XLIII
ISABEL caminaba a trompicones, guiada por sus captores. Nada más despertar le habían vendado los ojos y la habían amordazado. Después la llevaron fuera del campamento a empellones y ella, todavía con las manos atadas, no pudo resistirse. Mientras andaba a marchas forzadas, pensaba en todo y en nada. Los acontecimientos de la víspera se le aparecían confusos y le dolía la cabeza; solo sabía que la habían capturado, aunque ignoraba a dónde la conducían ahora y por qué la llevaban amordazada. Sabía que habían vuelto al bosque, porque notaba el sol en la cara tamizado por las copas de los árboles y oía el rumor de las hojas agitándose por el aire, impregnado de tomillo y retama. Cada vez que intentaba desviarse, los soldados se encargaban de devolverla a la senda de malas maneras y por mucho que tratara de articular preguntas bajo la mordaza, ellos no las respondían. De alguna manera, tuvo la impresión de que caminaba hacia su muerte: que la llevarían a algún lugar apartado y la ejecutarían.
Al caer la tarde se detuvieron y le quitaron la venda de los ojos. Deslumbrada, Isabel pestañeó y miró en derredor. Para su sorpresa, se hallaban en el claro donde las habían hallado el día anterior. Incluso sus fardos seguían allá, aunque su contenido estaba desperdigado, seguramente víctima de algún animal salvaje en busca de alimento.

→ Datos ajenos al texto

-- ==== Sys2Proof/Laws/Operands.lean ====
section
/-! SUPPORT. Admission, lanes, and the writes a SAVE makes: one lemma per shared operation. -/

namespace Sys2Proof.Machine

/-! ### Admission -/

theorem memAdmit_cons (r : Region) (rs : List Region) (a : Nat) :
    memAdmit (r :: rs) a = true ↔ (r.base ≤ a ∧ a < r.base + r.size) ∨ memAdmit rs a = true := by
  simp [memAdmit]

/-- The fast check says what the clear one does: every address of the range is admitted (00_scope.md R16). -/
theorem covered_iff (lo hi : Nat) (rs : List Region) :
    covered lo hi rs = true ↔ ∀ a, lo ≤ a → a < hi → memAdmit rs a = true := by
  induction rs generalizing lo hi with
  | nil =>
    simp only [covered, decide_eq_true_eq, memAdmit, List.any_nil]
    refine ⟨fun h a h1 h2 => by omega, fun h => ?_⟩
    by_contra hlt
    exact absurd (h lo le_rfl (by omega)) (by simp)
  | cons r rs ih =>
    simp only [covered]
    split
    · simp only [true_iff]
      intro a h1 h2
      omega
    · rw [Bool.and_eq_true, ih, ih]
      constructor
      · rintro ⟨hl, hr⟩ a h1 h2
        rw [memAdmit_cons]
        by_cases hb : a < r.base
        · exact .inr (hl a h1 (by omega))
        · by_cases he : a < r.base + r.size
          · exact .inl ⟨by omega, he⟩
          · exact .inr (hr a (by omega) h2)
      · intro h
        refine ⟨fun a h1 h2 => ?_, fun a h1 h2 => ?_⟩
        · rcases (memAdmit_cons r rs a).1 (h a h1 (by omega)) with hin | hin
          · omega
          · exact hin
        · rcases (memAdmit_cons r rs a).1 (h a (by omega) h2) with hin | hin
          · omega
          · exact hin

theorem State.admits_iff (s : State) (addr n : Nat) :
    s.admits addr n = true ↔
      addr + n ≤ 2 ^ 32 ∧ ∀ a, addr ≤ a → a < addr + n → memAdmit s.inst.admitted a = true := by
  rw [State.admits, Bool.and_eq_true, decide_eq_true_eq, covered_iff]

/-- Part of an admitted range is admitted. -/
theorem State.admits_part {s : State} {addr n addr' n' : Nat} (h : s.admits addr n = true) (h1 : addr ≤ addr')
    (h2 : addr' + n' ≤ addr + n) : s.admits addr' n' = true := by
  rw [State.admits_iff] at h ⊢
  exact ⟨by omega, fun a h3 h4 => h.2 a (by omega) (by omega)⟩

theorem State.admitLanes_iff (s : State) (base stride : Nat) :
    s.admitLanes base stride = true ↔ ∀ i, i < s.lanesOf → s.admits (base + stride * i) 4 = true := by
  simp [State.admitLanes]

/-! ### Lanes -/

theorem lanesOf_pos (s : State) : 0 < s.lanesOf := by
  simp only [State.lanesOf]
  cases s.inst.width <;> decide

@[simp] theorem length_lanes (w : Nat) (f : Nat → Word) : (lanes w f).length = w := by
  simp [lanes]

theorem lane_lanes (w : Nat) (f : Nat → Word) (i : Nat) (h : i < w) : lane (lanes w f) i = f i := by
  simp [lane, lanes, h]

/-- Two VectorWords of one length with equal lanes are equal. -/
theorem lanes_ext {x y : VectorWord} (hl : x.length = y.length) (h : ∀ i, i < x.length → lane x i = lane y i) :
    x = y := by
  refine List.ext_getElem hl fun i h1 h2 => ?_
  have := h i h1
  simpa [lane, h1, h2] using this

theorem Hash8.lane_ofLanes (f : Nat → Hash8 Word) (w i : Nat) (h : i < w) :
    (Hash8.ofLanes ((List.range w).map f)).lane i = f i := by
  simp [Hash8.ofLanes, Hash8.lane, Hash8.map, Sys2Proof.Machine.lane, h]

theorem Hash5.lane_ofLanes (f : Nat → Hash5 Word) (w i : Nat) (h : i < w) :
    (Hash5.ofLanes ((List.range w).map f)).lane i = f i := by
  simp [Hash5.ofLanes, Hash5.lane, Hash5.map, Sys2Proof.Machine.lane, h]

/-! ### The writes of a SAVE -/

@[simp] theorem length_encWord (bo : ByteOrder) (x : Word) : (encWord bo x).length = 4 := by
  cases bo <;> rfl

theorem mem_saveChunks {bo : ByteOrder} {w addr stride : Nat} {x : VectorWord} {c : Nat × List Byte} :
    c ∈ saveChunks bo w addr stride x ↔
      ∃ i, i < w ∧ c = (addr + stride * i, encWord bo (lane x i)) := by
  simp [saveChunks, eq_comm]

theorem mem_digestChunks {bo : ByteOrder} {w out size : Nat} {xs : List VectorWord} {c : Nat × List Byte} :
    c ∈ digestChunks bo w out size xs ↔
      ∃ (j : Nat) (h : j < xs.length) (i : Nat), i < w ∧
        c = (out + 4 * j + size * i, encWord bo (lane xs[j] i)) := by
  simp only [digestChunks, List.mem_flatMap, mem_saveChunks, List.mem_zipIdx_iff_getElem?]
  constructor
  · rintro ⟨p, hp, i, hi, rfl⟩
    obtain ⟨hj, hx⟩ := List.getElem?_eq_some_iff.1 hp
    exact ⟨p.2, hj, i, hi, by rw [hx]⟩
  · rintro ⟨j, hj, i, hi, rfl⟩
    exact ⟨(xs[j], j), by simp [hj], i, hi, rfl⟩

/-- Every write of a digest lies in the digest buffer `[out, out + size·W)` (20_memory.md R70). -/
theorem digestChunks_inside {bo : ByteOrder} {w out size : Nat} {xs : List VectorWord}
    (hs : 4 * xs.length ≤ size) {c : Nat × List Byte} (hc : c ∈ digestChunks bo w out size xs) :
    out ≤ c.1 ∧ c.1 + c.2.length ≤ out + size * w := by
  obtain ⟨j, hj, i, hi, rfl⟩ := mem_digestChunks.1 hc
  have h1 : size * i + size ≤ size * w := by
    rw [← Nat.mul_succ]
    exact Nat.mul_le_mul_left _ hi
  simp only [length_encWord]
  omega

end Sys2Proof.Machine
end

Uno de los soldados le cortó las ataduras de las manos e Isabel giró la cabeza hacia sus guías con prudencia. Ella misma se quitó la mordaza y tosió al librarse por fin de aquel maldito trapo apretado que le había quitado la sensibilidad de la cara.
—Aquí es donde te encontramos y aquí te dejamos. Has tenido suerte —le dijo uno de los soldados.
Ella no le entendió. ¿La liberaban sin más? ¿Por qué?
—Agradéceselo a tu real amiguita —contestó el otro, como si le hubiera leído la mente.
Dicho esto, le propinaron un empujón y la tiraron al suelo. Cuando logró levantarse estaba sola en el claro, completamente desconcertada.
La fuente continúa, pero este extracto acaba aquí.